In general I'd expect native partitioning to have similar performance characteristics as TimescaleDB. On the insert side lot of the benefit comes from partitions having small indexes, on the delete side from the ability to drop partitions quickly, and on the select side from skipping partitions based on filters.
Postgres 10 partitioning does have a few limitations and inefficiencies that will be resolved in Postgres 11. Partitioning is the most actively developed area of postgres.
Note that Citus shards across multiple nodes, and can then partition on disk using native partitioning, which is automated by pg_partman.

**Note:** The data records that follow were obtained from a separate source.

-- ==== Sys2Proof/WellFormed.lean ====
section
/-! DEFINITION. Which commands are well formed: a command of a row stands for what that row is about, so a
word that has a row of its own is not a HOST_WRITE_WORD. The meanings are total all the same: an ill-formed
command is taken as the access it spells. -/

namespace Sys2Proof

/-- The slot whose control word an address is: 0x300 + 16n for n in 0..23 (R4, R7). -/
def WellFormed.controlWordOf (a : Addr) : Option Slot :=
  let n := (a.toNat - 0x300) / 16
  if h : n < 24 then if 0x300 ≤ a.toNat ∧ a.toNat % 16 = 0 then some ⟨n, h⟩ else none else none

/-- A WRITE of a word has no row of its own: it is no commit, no write to CAUSE or CMASK, no action at CTRL
and no action on a slot. -/
def WellFormed.plainWrite (a : Addr) (v : Word) : Bool :=
  a != 0x021F && a != 0x1003 && a != 0x1004
    && (a != 0x1001 || v.toNat % 256 == 0)
    && ((WellFormed.controlWordOf a).isNone || v == 0)

/-- The checks of a command. -/
def Instr.wf : Instr → Bool
  | .badCommand byte => byte != Config.readByte && byte != Config.writeByte
  | .hostWriteWord addr value => WellFormed.plainWrite addr value
  | .unknownAction value => decide (10 < value.toNat % 256)
  | .slotUnknownAction _ value => decide (4 < value.toNat)
  | .powerOnReset | .transactionEnd | .hostReadWord _ | .commit _ | .causeWrite _ | .cmaskWrite _
  | .modeActive _ | .modeParked _ | .quiesce _ | .configure _ | .portReset _ | .linkReset _
  | .clearFaults _ | .lockLimits _ | .timeSet _ | .timeNudge _ | .post _ | .amend _ | .retract _
  | .release _ | .secondRollover | .clockPageRewriteCompletion | .wakeTimeout | .periodExpiry
  | .passCompletion | .publicationCompletion | .grantTimeout | .lineSample _ _ | .requestStart
  | .replyCharacter _ _ _ | .replyWindowExpiry | .gapTimeout | .lineIdle | .errorBound
  | .breakCompletion | .preambleCompletion | .prepareEnd | .meltTimeLimit | .dripEnd | .restoreEnd
  | .suspendTimeLimit | .ssnFall | .resetnRelease | .requestLastStopBitEnd | .startBit => true

end Sys2Proof
end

TimescaleDB so far only works on a single node.
Citus can also run parallel, distributed SQL queries, perform distributed transactions, and build rollups tables in parallel, and is used in Postgres clusters with up to a petabyte of data.
From everything I've seen on it, Citus makes horizontally scaling a multi-tenant database a transparent operation. This is ideal just because so many applications emphasize recency in the data that you don't want rarely accessed, 3 year old information cluttering up your indexes that are looking up things from this month 99% of the time.

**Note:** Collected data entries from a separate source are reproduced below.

-- ==== Sys2Proof/Machine/State.lean ====
section
/-! DEFINITION. The state of the TB426, block by block, as plain data; the reasons a step could stop; and the
state right after reset. -/

namespace Sys2Proof.Machine

/-! ## Names the manual gives to values -/

/-- The device states (R19). -/
inductive DeviceState where
  | unconfigured | parked | starting | active | parking | quiescing
  deriving DecidableEq, Repr

/-- The period lock states (R125). -/
inductive LockState where
  | off | locked | lockLost
  deriving DecidableEq, Repr

/-- The CTRL actions (R16, layouts 13.2). -/
inductive CtrlAction where
  | modeActive | modeParked | configure | quiesce | portReset | linkReset | clearFaults | lockLimits
  | timeSet | timeNudge
  deriving DecidableEq, Repr

/-- The last action STAT shows (R15, R16): none, an action, or the mark of an unknown code. -/
inductive LastAction where
  | none
  | action (a : CtrlAction)
  | unknown
  deriving DecidableEq, Repr

/-- The last result STAT shows (layouts 13.2). -/
inductive CtrlResult where
  | none | inProgress | done | wrongState | busy | unknownAction | badTable | dupAddress | badRef
  | lockedLimits | badTime
  deriving DecidableEq, Repr

/-- The kinds of the access record (R8). -/
inductive AccessKind where
  | none | unmapped | writeOwned | writeHeld | writeFrozen | readInWindow | badCommand
  deriving DecidableEq, Repr

/-- The cause flags, in the order of their bits (R17). -/
inductive CauseFlag where
  | slotEnd | report | advisory | fault | wake | access | stale | line | ctrlDone
  deriving DecidableEq, Repr

/-- The direction of a transaction: READ or WRITE (R1). -/
inductive Direction where
  | read | write
  deriving DecidableEq, Repr

/-- The serial port between two falls of SSn (R1). -/
inductive PortPhase where
  /-- SSn is high: the port waits for its next fall. -/
  | waiting
  /-- SSn has fallen: the command byte and the address are being received. -/
  | command
  /-- A command byte that is neither READ nor WRITE has made the transaction void. -/
  | void
  /-- Words are being transferred: the transaction's direction, and the address of its next word. -/
  | words (dir : Direction) (next : Addr)
  deriving DecidableEq, Repr

/-- A directive's class (layouts 13.5). -/
inductive Class where
  | a | b | c
  deriving DecidableEq, Repr

/-- An allotment class: the internal class P stands above A (R71). -/
inductive AllotClass where
  | p | a | b | c
  deriving DecidableEq, Repr

/-- The kinds of directive. -/
inductive Kind where
  | setpoint | reach | procedure
  deriving DecidableEq, Repr

/-- The combine modes (R63). -/
inductive Combine where
  | replace | blend | floor | ceiling
  deriving DecidableEq, Repr

/-- A start condition, with its parameters in use (directive record, 3.1). -/
inductive Start where
  | now
  | at (stamp : Nat)
  | daily (minuteOfDay : Nat) (weekdays : Nat)
  | after (minutes : Nat)
  | onLine (line : Line)
  deriving DecidableEq, Repr

/-- An end condition, with its parameters in use. -/
inductive End where
  | none
  | at (stamp : Nat)
  | duration (minutes : Nat)
  | settled (passes : Nat)
  deriving DecidableEq, Repr

/-- The slot states (R34). -/
inductive SlotState where
  | empty | pending | waiting | active | ended
  deriving DecidableEq, Repr

/-- Why a directive waits (R34). -/
inductive Reason where
  | stackFull | parked
  deriving DecidableEq, Repr

/-- The outcomes (R34). -/
inductive Outcome where
  | completed | expired | reached | late | retracted | aborted | refused | quiesced | noWake
  deriving DecidableEq, Repr

/-- A slot's result item (R35, layouts 13.5). -/
inductive SlotResult where
  | none | done | refusedState | refusedMode | refusedKind | unknownAction | badKind | badZone | badClass
  | badCombine | badStart | badEnd | badStamp | unsetClock | past | busy | notActive
  deriving DecidableEq, Repr

/-- The met item of a REACH (R52). -/
inductive Met where
  | notYet | met | notMet
  deriving DecidableEq, Repr

/-- The last run outcome of a DAILY directive (R34). -/
inductive RunOutcome where
  | completed | expired | aborted
  deriving DecidableEq, Repr

/-- The kinds of node (layouts 13.3). -/
inductive NodeKind where
  | sensor | actuator | mixed
  deriving DecidableEq, Repr

/-- The node states (R98). -/
inductive NodeState where
  | unknown | online | missing | failed
  deriving DecidableEq, Repr

/-- The reply error kinds (R96). -/
inductive MissKind where
  | noReply | frame | mark | address | length | check | gap | status
  deriving DecidableEq, Repr

/-- The channel states (R112). -/
inductive ChannelState where
  | none | fresh | held | failed
  deriving DecidableEq, Repr

/-- How a zone's channels make its measurement (R114). -/
inductive Aggregation where
  | max | mean | first
  deriving DecidableEq, Repr

/-- What an actuator follows (R150). -/
inductive Source where
  | compressorLoad | heaterLoad | radiatorLoad
  | zoneHeat | zoneCool | zoneAny
  deriving DecidableEq, Repr

/-- The six paths of heat, in the order of the zone table (R131). -/
inductive Path where
  | source | sink | radiate | chill | pump | resistive
  deriving DecidableEq, Repr

/-- The aim case of an actuator (R152). -/
inductive AimCase where
  | load | defrost | rest
  deriving DecidableEq, Repr

/-- The actuator fault kinds, in the order in which they are recorded (R159). -/
inductive FaultKind where
  | nodeFailed | stall | overtemp | nodeFault | tracking
  deriving DecidableEq, Repr

/-- The zone states (R169). -/
inductive ZoneState where
  | idle | normal | protect | hard | degraded
  deriving DecidableEq, Repr

/-- The run states of a defrost (R177). -/
inductive RunState where
  | idle | prepare | melt | drip | restore | suspended
  deriving DecidableEq, Repr

/-- The remembered phase of a suspended run (R177). -/
inductive RememberedPhase where
  | melt | drip
  deriving DecidableEq, Repr

/-- What started a run (R177). -/
inductive Origin where
  | auto
  | slot (n : Slot)
  deriving DecidableEq, Repr

/-- The abort causes (R186); QUIESCE stands only in the last-run record (R188). -/
inductive AbortCause where
  | retract | parking | hvok | suspendTime | quiesce
  deriving DecidableEq, Repr

/-! ## The committed configuration -/

/-- One flag for each path. -/
structure Paths where
  source : Bool
  sink : Bool
  radiate : Bool
  chill : Bool
  pump : Bool
  resistive : Bool
  deriving DecidableEq, Repr

/-- A node table entry. A code outside its encoding is `none` (refused by check 1). -/
structure NodeCfg where
  enable : Bool
  kind : Option NodeKind
  address : Nat
  deriving DecidableEq, Repr

/-- A channel table entry (R110). -/
structure ChannelCfg where
  enable : Bool
  node : Nat
  index : Nat
  plausLo : Int
  plausHi : Int
  deriving DecidableEq, Repr

/-- The limit fields of a zone record (R163); the cold fields of a zone that is no pack are no limits and
stand at 0. -/
structure Limits where
  tmin : Int
  tmax : Int
  softHi : Int
  hardHi : Int
  lowProtect : Int
  margin : Int
  hysteresis : Int
  riseStep : Int
  coldZero : Int
  coldFull : Int
  deriving DecidableEq, Repr

/-- A zone table entry (R114, R128 to R131, R163, R87). -/
structure ZoneCfg where
  /-- The channel list, as long as the count field says. -/
  channels : List Nat
  agg : Option Aggregation
  paths : Paths
  limits : Limits
  kp : Int
  ki : Int
  imax : Int
  hmax : Int
  cmax : Int
  fbDemand : Int
  fbClass : Option Class
  fbWeight : Nat
  fbPower : Int
  fbCharge : Int
  lag : Nat
  leadMargin : Nat
  deriving DecidableEq, Repr

/-- An actuator table entry (R150). -/
structure ActCfg where
  enable : Bool
  node : Nat
  output : Nat
  source : Option Source
  /-- The zones of the source's mask. -/
  zones : List Zone
  base : Int
  gain : Int
  min : Int
  max : Int
  slew : Int
  rest : Int
  defrost : Option Int
  tolerance : Int
  pump : Bool
  cap : Int
  /-- The essential-for set: bit 6z + p for zone z and path p. -/
  essential : Nat
  deriving DecidableEq, Repr

/-- The plant table (R128, 11.1, R117). -/
structure Plant where
  pcomp : Int
  pheat : Int
  copr : Int
  copc : Int
  coph : Int
  recoveryEnable : Bool
  autoDefrost : Bool
  autoSuspendable : Bool
  tmaxHeat : Int
  hpMinAmb : Int
  krad : Int
  fmax : Int
  frostTemp : Int
  frostLimit : Int
  /-- The designated channels: 31 for absent. -/
  radInlet : Nat
  ambient : Nat
  evapOutlet : Nat
  prepareTime : Nat
  dripTime : Nat
  meltMax : Nat
  restoreTime : Nat
  meltEnd : Int
  meltPower : Int
  resumeDelay : Nat
  suspendMax : Nat
  deriving DecidableEq, Repr

/-- A configuration, as CONFIGURE reads it from the area (R28). -/
structure Cfg where
  /-- The balance period in milliseconds. -/
  period : Nat
  lockEnable : Bool
  divisor : Nat
  /-- Minutes. -/
  wakeTimeout : Nat
  /-- Minutes. -/
  catchWindow : Nat
  /-- Seconds. -/
  grantTimeout : Nat
  /-- Watts. -/
  floorGrant : Int
  /-- The bit rate code, 0..2; 3 is outside the encoding. -/
  bitRate : Nat
  missLimit : Nat
  holdLimit : Nat
  filterCount : Lines Nat
  nodes : Vector NodeCfg 30
  channels : Vector ChannelCfg 16
  zones : Zones ZoneCfg
  acts : Vector ActCfg 12
  plant : Plant
  deriving DecidableEq, Repr

/-! ## The blocks -/

/-- The host-written words of the exchange memory: (address, word) pairs, addresses strictly rising, no entry
equal to 0, which is what an unlisted word reads as (R4: every word is 0 at power-on reset). The unit is the
word, the smallest the port can address. -/
abbrev Memory := List (Nat × Word)

/-- The Port Interface (R1, R8, R11, R12, R15 to R18). -/
structure PI where
  /-- The serial port within its transaction (R1). -/
  port : PortPhase
  /-- The word taken at the last access event of a READ, whose bits SDO sends (R1, R2; `sdoAt` gives the line's level);
  0 after every other event of the port. -/
  sdo : Word
  accessKind : AccessKind
  accessAddr : Addr
  cause : BitVec 9
  cmask : BitVec 9
  ctrl : Word
  busy : Bool
  lastAction : LastAction
  lastResult : CtrlResult
  /-- The divisor count (R11). -/
  divisorCount : Nat
  /-- A publication in flight: the words 0x601 to 0x7FF as taken at its start (R12). -/
  publication : Option (List Word)
  /-- The report area 0x600 to 0x7FF as the last completed publication wrote it. -/
  report : List Word
  deriving DecidableEq, Repr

Timescale seems to me more about the analytics side of things, focusing on ingestion speed and aggregation. Correct me if I'm wrong somebody.
Postgres 10 partitioning does have a few limitations and inefficiencies that will be resolved in Postgres 11. Partitioning is the most actively developed area of postgres.
Note that Citus shards across multiple nodes, and can then partition on disk using native partitioning, which is automated by pg_partman. TimescaleDB so far only works on a single node.
Citus can also run parallel, distributed SQL queries, perform distributed transactions, and build rollups tables in parallel, and is used in Postgres clusters with up to a petabyte of data.